## [Exercise instructions]
Copy out each line below in which the string "eaForm" appears.

Saved data entries
^^^^
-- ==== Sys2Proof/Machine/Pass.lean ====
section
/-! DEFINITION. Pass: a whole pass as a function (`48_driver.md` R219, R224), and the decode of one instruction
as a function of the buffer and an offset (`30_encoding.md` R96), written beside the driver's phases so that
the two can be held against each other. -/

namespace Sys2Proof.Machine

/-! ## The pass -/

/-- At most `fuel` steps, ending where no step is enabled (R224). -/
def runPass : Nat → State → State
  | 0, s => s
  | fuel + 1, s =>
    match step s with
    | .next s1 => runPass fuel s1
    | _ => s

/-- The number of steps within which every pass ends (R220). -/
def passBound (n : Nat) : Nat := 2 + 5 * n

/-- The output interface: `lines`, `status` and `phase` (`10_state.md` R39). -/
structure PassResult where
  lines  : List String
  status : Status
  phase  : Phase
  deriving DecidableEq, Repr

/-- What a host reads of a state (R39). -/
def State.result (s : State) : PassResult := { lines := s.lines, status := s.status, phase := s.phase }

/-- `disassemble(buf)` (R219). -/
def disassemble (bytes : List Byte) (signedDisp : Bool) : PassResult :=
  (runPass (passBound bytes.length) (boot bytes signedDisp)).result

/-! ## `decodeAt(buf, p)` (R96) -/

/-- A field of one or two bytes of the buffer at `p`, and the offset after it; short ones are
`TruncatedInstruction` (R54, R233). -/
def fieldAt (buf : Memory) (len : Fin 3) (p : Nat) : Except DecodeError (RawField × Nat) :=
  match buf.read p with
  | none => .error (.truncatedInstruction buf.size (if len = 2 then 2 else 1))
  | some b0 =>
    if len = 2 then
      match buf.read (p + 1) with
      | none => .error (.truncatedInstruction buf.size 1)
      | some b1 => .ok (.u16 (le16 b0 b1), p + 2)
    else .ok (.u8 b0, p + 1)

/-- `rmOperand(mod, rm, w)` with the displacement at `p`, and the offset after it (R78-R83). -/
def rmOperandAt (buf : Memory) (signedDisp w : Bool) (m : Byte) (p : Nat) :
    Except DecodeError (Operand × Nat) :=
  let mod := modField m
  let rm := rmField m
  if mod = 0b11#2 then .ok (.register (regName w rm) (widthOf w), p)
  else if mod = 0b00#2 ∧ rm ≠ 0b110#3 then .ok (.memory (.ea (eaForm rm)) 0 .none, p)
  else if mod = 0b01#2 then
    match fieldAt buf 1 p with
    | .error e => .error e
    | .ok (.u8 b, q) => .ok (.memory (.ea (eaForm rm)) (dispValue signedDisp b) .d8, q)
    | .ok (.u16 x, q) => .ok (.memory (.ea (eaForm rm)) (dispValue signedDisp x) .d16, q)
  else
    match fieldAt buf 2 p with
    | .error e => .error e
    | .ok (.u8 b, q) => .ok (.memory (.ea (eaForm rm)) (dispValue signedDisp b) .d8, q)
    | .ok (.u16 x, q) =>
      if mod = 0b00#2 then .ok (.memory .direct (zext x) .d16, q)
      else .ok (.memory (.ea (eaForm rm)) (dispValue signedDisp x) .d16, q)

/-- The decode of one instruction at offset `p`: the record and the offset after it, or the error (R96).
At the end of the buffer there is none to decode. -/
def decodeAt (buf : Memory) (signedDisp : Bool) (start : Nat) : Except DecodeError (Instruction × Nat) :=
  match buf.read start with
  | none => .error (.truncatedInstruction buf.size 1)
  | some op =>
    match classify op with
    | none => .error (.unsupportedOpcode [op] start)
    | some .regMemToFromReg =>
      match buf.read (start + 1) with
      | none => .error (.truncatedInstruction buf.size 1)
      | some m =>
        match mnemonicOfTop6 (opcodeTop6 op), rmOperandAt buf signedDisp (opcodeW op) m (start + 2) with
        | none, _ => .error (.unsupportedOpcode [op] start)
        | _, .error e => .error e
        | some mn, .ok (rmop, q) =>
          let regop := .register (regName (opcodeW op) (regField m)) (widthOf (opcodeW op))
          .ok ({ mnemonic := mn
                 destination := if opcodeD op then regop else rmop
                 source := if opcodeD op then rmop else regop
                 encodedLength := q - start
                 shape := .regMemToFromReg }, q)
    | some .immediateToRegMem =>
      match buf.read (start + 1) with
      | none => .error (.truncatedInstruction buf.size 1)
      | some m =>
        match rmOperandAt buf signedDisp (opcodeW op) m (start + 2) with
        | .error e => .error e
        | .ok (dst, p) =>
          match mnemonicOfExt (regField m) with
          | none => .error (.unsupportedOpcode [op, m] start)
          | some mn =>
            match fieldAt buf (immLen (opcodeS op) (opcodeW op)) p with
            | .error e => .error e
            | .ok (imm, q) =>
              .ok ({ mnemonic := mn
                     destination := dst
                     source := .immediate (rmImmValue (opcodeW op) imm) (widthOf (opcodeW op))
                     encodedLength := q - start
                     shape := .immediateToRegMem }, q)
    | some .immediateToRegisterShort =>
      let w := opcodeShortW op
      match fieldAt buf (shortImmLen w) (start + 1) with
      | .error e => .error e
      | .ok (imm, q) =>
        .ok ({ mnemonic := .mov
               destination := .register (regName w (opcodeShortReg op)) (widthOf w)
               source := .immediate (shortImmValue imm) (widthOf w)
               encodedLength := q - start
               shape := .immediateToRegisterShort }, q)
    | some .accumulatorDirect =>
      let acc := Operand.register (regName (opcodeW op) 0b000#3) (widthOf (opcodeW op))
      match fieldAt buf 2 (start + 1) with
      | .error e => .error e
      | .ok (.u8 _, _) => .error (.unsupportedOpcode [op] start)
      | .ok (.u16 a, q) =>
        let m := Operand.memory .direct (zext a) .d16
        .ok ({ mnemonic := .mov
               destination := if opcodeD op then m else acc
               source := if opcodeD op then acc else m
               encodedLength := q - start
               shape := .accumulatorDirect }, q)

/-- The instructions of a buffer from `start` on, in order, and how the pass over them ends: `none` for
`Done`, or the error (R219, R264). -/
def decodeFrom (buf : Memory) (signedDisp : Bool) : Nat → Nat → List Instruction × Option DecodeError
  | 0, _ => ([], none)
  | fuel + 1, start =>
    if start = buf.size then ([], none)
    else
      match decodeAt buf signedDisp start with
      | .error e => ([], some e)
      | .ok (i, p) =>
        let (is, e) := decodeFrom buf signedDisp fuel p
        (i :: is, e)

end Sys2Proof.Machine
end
^^^^
## [Exercise result]
  else if mod = 0b00#2 ∧ rm ≠ 0b110#3 then .ok (.memory (.ea (eaForm rm)) 0 .none, p)
    | .ok (.u8 b, q) => .ok (.memory (.ea (eaForm rm)) (dispValue signedDisp b) .d8, q)
    | .ok (.u16 x, q) => .ok (.memory (.ea (eaForm rm)) (dispValue signedDisp x) .d16, q)
    | .ok (.u8 b, q) => .ok (.memory (.ea (eaForm rm)) (dispValue signedDisp b) .d8, q)
      else .ok (.memory (.ea (eaForm rm)) (dispValue signedDisp x) .d16, q)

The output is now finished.